[Stored data entries]
-- ==== Sys2Proof/Tests/Slice0.lean ====
section
/-! SUPPORT. The model's own tests. Expected results are the vectors V1 to V95 of spec/95_test_vectors.md or follow
by hand from the rule named; each `witness_…` shows concrete values that meet the hypotheses of the statement of the
same name, a clause each where it has several. -/

namespace Sys2Proof.Tests

open Sys2Proof Sys2Proof.Machine Sys2Proof.Claims

/-! ### States to test on -/

/-- After reset, with events to come. -/
def quiet (es : List Event) : State := { State.reset with events := es }

/-- After reset and the given bytes of a packet, with events to come. -/
def midPacket (bs : List Byte) (es : List Event) : State :=
  { bs.foldl (fun t b => rxMore b t) State.reset with events := es }

/-- Frame V36 has been received, frame V74 is being emitted. -/
def both : State :=
  txBuildFrame 0x7B 0xEA [1, 2] (rxFinish .ok (midPacket [0x80, 0x81, 0x7F, 0x64, 2, 0xDE, 0xAD] []))

/-- One byte of a packet has been received, the last build request was refused. -/
def neither : State := txRefuse (midPacket [0x80] [])

/-- The next state, if the step has one. -/
def nextOf (o : Host.Outcome State Fault Refusal) : Option State :=
  match o with
  | .next t => some t
  | .fault _ => none
  | .refused _ => none

/-! ### Well-formedness: an ill-formed term for each check -/

theorem test_wf_steerCmd : (Instr.steerCmd 0 0 0 0 0 [0]).wellFormed = false := by decide
theorem test_wf_steerSet : (Instr.steerSet 0 (List.replicate 11 0)).wellFormed = false := by decide
theorem test_wf_steerFb : (Instr.steerFb 0 0 0 0 [0, 0, 0, 0, 0]).wellFormed = false := by decide
theorem test_wf_implData_lo :
    (Instr.implData 0 (List.replicate 7 0) (List.replicate 8 0) 0 []).wellFormed = false := by decide
theorem test_wf_implData_hi :
    (Instr.implData 0 (List.replicate 8 0) (List.replicate 9 0) 0 []).wellFormed = false := by decide
theorem test_wf_implData_sections :
    (Instr.implData 0 (List.replicate 8 0) (List.replicate 8 0) 0 (List.replicate 239 0)).wellFormed = false := by
  simp [Instr.wellFormed, -List.reduceReplicate]
theorem test_wf_implCfg : (Instr.implCfg 0 [0, 0, 0, 0, 0]).wellFormed = false := by decide
theorem test_wf_implFb : (Instr.implFb 0 [0]).wellFormed = false := by decide
theorem test_wf_imuCfg : (Instr.imuCfg 0 [0, 0, 0]).wellFormed = false := by decide
theorem test_wf_imuData : (Instr.imuData 0 0 0 0 0 0 [0, 0, 0, 0, 0, 0]).wellFormed = false := by decide
theorem test_wf_helloHost : (Instr.helloHost 0 [0, 0]).wellFormed = false := by decide
theorem test_wf_scanReq : (Instr.scanReq 0 [0, 0, 0]).wellFormed = false := by decide
theorem test_wf_helloSteer : (Instr.helloSteer 0 0 [0]).wellFormed = false := by decide
theorem test_wf_helloImpl : (Instr.helloImpl 0 0 [0, 0, 0]).wellFormed = false := by decide
theorem test_wf_helloImu : (Instr.helloImu 0 0 []).wellFormed = false := by decide
theorem test_wf_generic_id : (Instr.generic 0 254 []).wellFormed = false := by decide
theorem test_wf_generic_length : (Instr.generic 0 100 (List.replicate 256 0)).wellFormed = false := by
  simp [Instr.wellFormed, -List.reduceReplicate]

/-! ### Decoding: a frame written out from the spec for every constructor -/

/-- V1. -/
theorem test_decode_steerCmd :
    decode [0x80, 0x81, 0x7F, 0xFE, 0x09, 0x00, 0x69, 0x01, 0x02, 0x0D, 0x00, 0x96, 0x00, 0x00, 0x95]
      = .ok (.steerCmd 0x7F 105 1 525 150 [0, 0]) := by decide
/-- V64. -/
theorem test_decode_steerSet :
    decode [0x80, 0x81, 0x7F, 0xFC, 0x0C, 1, 2, 3, 4, 5, 6, 7, 8, 9, 0x0A, 0x0B, 0x0C, 0xD5]
      = .ok (.steerSet 0x7F [1, 2, 3, 4, 5, 6, 7, 8, 9, 10, 11, 12]) := by decide
/-- V67: reserved bytes that are not zero. -/
theorem test_decode_steerFb :
    decode [0x80, 0x81, 0x7E, 0xFD, 0x08, 0xFE, 0xA2, 0x03, 0x80, 0x01, 0x02, 0x03, 0x04, 0xB0]
      = .ok (.steerFb 0x7E 0xFEA2 3 128 [1, 2, 3, 4]) := by decide
/-- V68. -/
theorem test_decode_implData :
    decode [0x80, 0x81, 0x7F, 0xEF, 0x13, 1, 0, 1, 0, 1, 0, 1, 0, 0, 0, 0, 0, 0, 0, 0, 1, 2, 0xAA, 0x55, 0x87]
      = .ok (.implData 0x7F [1, 0, 1, 0, 1, 0, 1, 0] [0, 0, 0, 0, 0, 0, 0, 1] 2 [0xAA, 0x55]) := by decide
/-- V69: no sections. -/
theorem test_decode_implData_none :
    decode [0x80, 0x81, 0x7F, 0xEF, 0x11, 1, 0, 1, 0, 1, 0, 1, 0, 0, 0, 0, 0, 0, 0, 0, 1, 2, 0x86]
      = .ok (.implData 0x7F [1, 0, 1, 0, 1, 0, 1, 0] [0, 0, 0, 0, 0, 0, 0, 1] 2 []) := by decide
/-- V73. -/
theorem test_decode_implCfg :
    decode [0x80, 0x81, 0x7F, 0xEE, 0x06, 1, 2, 3, 4, 5, 6, 0x88] = .ok (.implCfg 0x7F [1, 2, 3, 4, 5, 6]) := by
  decide
/-- V74. -/
theorem test_decode_implFb :
    decode [0x80, 0x81, 0x7B, 0xEA, 0x02, 1, 2, 0x6A] = .ok (.implFb 0x7B [1, 2]) := by decide
/-- V75. -/
theorem test_decode_imuCfg :
    decode [0x80, 0x81, 0x7F, 0xDA, 0x04, 9, 8, 7, 6, 0x7B] = .ok (.imuCfg 0x7F [9, 8, 7, 6]) := by decide
/-- V76. -/
theorem test_decode_imuData :
    decode [0x80, 0x81, 0x79, 0xDB, 0x10, 0xFF, 0x83, 0x00, 0xC8, 0x8C, 0x9F, 0xFF, 0xF9, 0x01, 0, 0, 0, 0, 0, 0,
        0, 0xD2]
      = .ok (.imuData 0x79 0xFF83 200 35999 0xFFF9 1 [0, 0, 0, 0, 0, 0, 0]) := by decide
/-- V80. -/
theorem test_decode_helloHost :
    decode [0x80, 0x81, 0x7F, 0xC8, 0x03, 0x38, 0, 0, 0x82] = .ok (.helloHost 0x7F [0x38, 0, 0]) := by decide
/-- V81. -/
theorem test_decode_scanReq :
    decode [0x80, 0x81, 0x7F, 0xCA, 0x02, 0xCA, 0xCA, 0xDF] = .ok (.scanReq 0x7F [0xCA, 0xCA]) := by decide
/-- V89 and V90: reserved bytes ignored, the source does not decide. -/
theorem test_decode_helloSteer :
    decode [0x80, 0x81, 0x7E, 0x7E, 0x03, 5, 0xAA, 0xBB, 0x69] = .ok (.helloSteer 0x7E 5 [0xAA, 0xBB]) ∧
    decode [0x80, 0x81, 0x7B, 0x7E, 0x03, 5, 0, 0, 0x01] = .ok (.helloSteer 0x7B 5 [0, 0]) := by decide
/-- V83. -/
theorem test_decode_helloImpl :
    decode [0x80, 0x81, 0x7B, 0x7B, 0x03, 5, 0, 0, 0xFE] = .ok (.helloImpl 0x7B 5 [0, 0]) := by decide
/-- V84. -/
theorem test_decode_helloImu :
    decode [0x80, 0x81, 0x79, 0x79, 0x03, 5, 0, 0, 0xFA] = .ok (.helloImu 0x79 5 [0, 0]) := by decide
/-- V12: header values inside a frame need no escaping. -/
theorem test_decode_generic :
    decode [0x80, 0x81, 0x80, 0x81, 0x02, 0x80, 0x81, 0x04] = .ok (.generic 0x80 0x81 [0x80, 0x81]) := by decide

/-- V35, V18, V26, V27, and V49: the rejections, by name. -/
theorem test_decode_rejects :
    decode [0x80, 0x81, 0x7F, 0xFE, 0x00] = .error (.parse .short) ∧
    decode [0x81, 0x80, 0x7F, 0xFE, 0x00, 0x7D] = .error (.parse .header) ∧
    decode [0x80, 0x81, 0x7E, 0x7E, 3, 5, 0, 0, 4, 0x80, 0x81, 0x7E, 0x7E, 3, 5, 0, 0, 4]
      = .error (.parse .checksum) ∧
    decode [0x80, 0x81, 0x7E, 0x7E, 3, 5, 0, 0, 4, 0x80, 0x81, 0x7E, 0x7E, 3, 5, 0, 0, 0x0D]
      = .error (.parse .length) ∧
    decode [0x80, 0x81, 0x7F, 0x7E, 0x02, 0, 0, 0xFF] = .error .lengthDoesNotFit := by decide

/-- Every row of the opcode table, source bits 0, stands for a frame of its own kind (log entry 7). -/
theorem test_table_words :
    opcodeTable.map (fun r => (decodeTableWord 40 r.matchBits.toNat).map Instr.kind)
      = opcodeTable.map (fun r => some r.kind) := by decide

/-- What the decoder itself says of id 239 with length byte 0 (R34). -/
theorem test_implData_length_zero : decode [0x80, 0x81, 0, 0xEF, 0, 0xEF] = .error .lengthDoesNotFit := by decide

/-- The host's placing of a word: the very next step runs it, from reset. -/
theorem test_withFetchWord :
    (nextOf (step (State.reset.withFetchWord 40 0x8081007E03))).map
      (fun t => (t.rxStatus, rxKind t, t.events)) = some (.ok, .entry .helloSteer, []) := by decide

/-! ### Checksum, typed builds, typed parses -/

/-- V4 and V8. -/
theorem test_sum8 : sum8 [0xFF, 0xFF, 0x01, 0xFF] = 0xFE ∧ sum8 [0x80, 0x80] = 0 ∧ sum8 [0x80, 0x7F] = 0xFF := by
  decide

/-- V57 and V61: the lower extremes, and a negative speed. -/
theorem test_build_steerCmd :
    msgBuild (.steerCmd 0 0 (-32768) (-32768))
      = .ok [0x80, 0x81, 0x7F, 0xFE, 0x09, 0, 0, 0, 0x80, 0, 0x80, 0, 0, 0, 0x86] ∧
    msgBuild (.steerCmd (-1) 1 525 150) = .error .invalidArgument := by decide

/-- V66. -/
theorem test_build_steerFb :
    msgBuild (.steerFb (-350) 3 128)
      = .ok [0x80, 0x81, 0x7E, 0xFD, 0x08, 0xFE, 0xA2, 0x03, 0x80, 0, 0, 0, 0, 0xA6] := by decide

/-- V77 and V79. -/
theorem test_build_imuData :
    msgBuild (.imuData (-32768) 32767 65535 (-32768) 255)
      = .ok [0x80, 0x81, 0x79, 0xDB, 0x10, 0x80, 0, 0x7F, 0xFF, 0xFF, 0xFF, 0x80, 0, 0xFF, 0, 0, 0, 0, 0, 0, 0, 0xDF]
    ∧ msgBuild (.imuData 0 0 (-1) 0 0) = .error .invalidArgument := by decide

/-- V72: a relay bank of seven. -/
theorem test_build_implData :
    msgBuild (.implData [0, 0, 0, 0, 0, 0, 0] [0, 0, 0, 0, 0, 0, 0, 0] 0 []) = .error .invalidArgument := by decide

/-- V85. -/
theorem test_build_helloSteer :
    msgBuild (.helloSteer 255) = .ok [0x80, 0x81, 0x7E, 0x7E, 0x03, 0xFF, 0, 0, 0xFE] ∧
    msgBuild (.helloSteer 256) = .error .invalidArgument := by decide

/-- V59, V94 and V92. -/
theorem test_msgParse :
    msgParse [0x80, 0x81, 0x7F, 0xFE, 0x09, 0, 0, 0, 0xFD, 0xF3, 0xFF, 0x6A, 0, 0, 0xDF]
      = some (.record (.steerCmd 0 0 (-525) (-150))) ∧
    helloParse [0x80, 0x81, 0x7F, 0x64, 0x02, 0xDE, 0xAD, 0x70] = none ∧
    helloParse [0x80, 0x81, 0x7F, 0xC8, 0x03, 0, 0, 0, 0x4A] = none := by decide

/-- V1 as engineering values, and the refusals of U7. -/
theorem test_engineering :
    Field.speed.engineering 105 = some (21 / 2) ∧ Field.steerAngle.engineering 525 = some (21 / 4) ∧
    Field.crossTrackError.engineering 150 = none ∧ Field.yawRate.engineering (-7) = none := by
  norm_num [Field.engineering, Field.conversionScale, Field.scale]

/-! ### The sequencers -/

/-- V15: a one-byte packet, straight to `ERR_SHORT`. -/
theorem test_one_byte_packet :
    (nextOf (step (quiet [.rxByte 0x80 true]))).map (fun t => (t.rxStatus, t.rxPos)) = some (.errShort, 0) := by
  decide

/-- The last byte of P2's corrupted packet: `A5` is not `95`. -/
theorem test_corrupt_packet :
    (nextOf (step (midPacket [0x80, 0x81, 0x7F, 0xFE, 9, 0, 0x69, 1, 2, 0x1D, 0, 0x96, 0, 0] [.rxByte 0x95 true]))).map
      (fun t => (t.rxStatus, t.rxAcc, rxKind t)) = some (.errChecksum, 0xA5, .none) := by decide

WORK ITEM: Which of the lines above hold the word "speed"? Copy each one.

EXERCISE OUTPUT:
/-- V57 and V61: the lower extremes, and a negative speed. -/
    Field.speed.engineering 105 = some (21 / 2) ∧ Field.steerAngle.engineering 525 = some (21 / 4) ∧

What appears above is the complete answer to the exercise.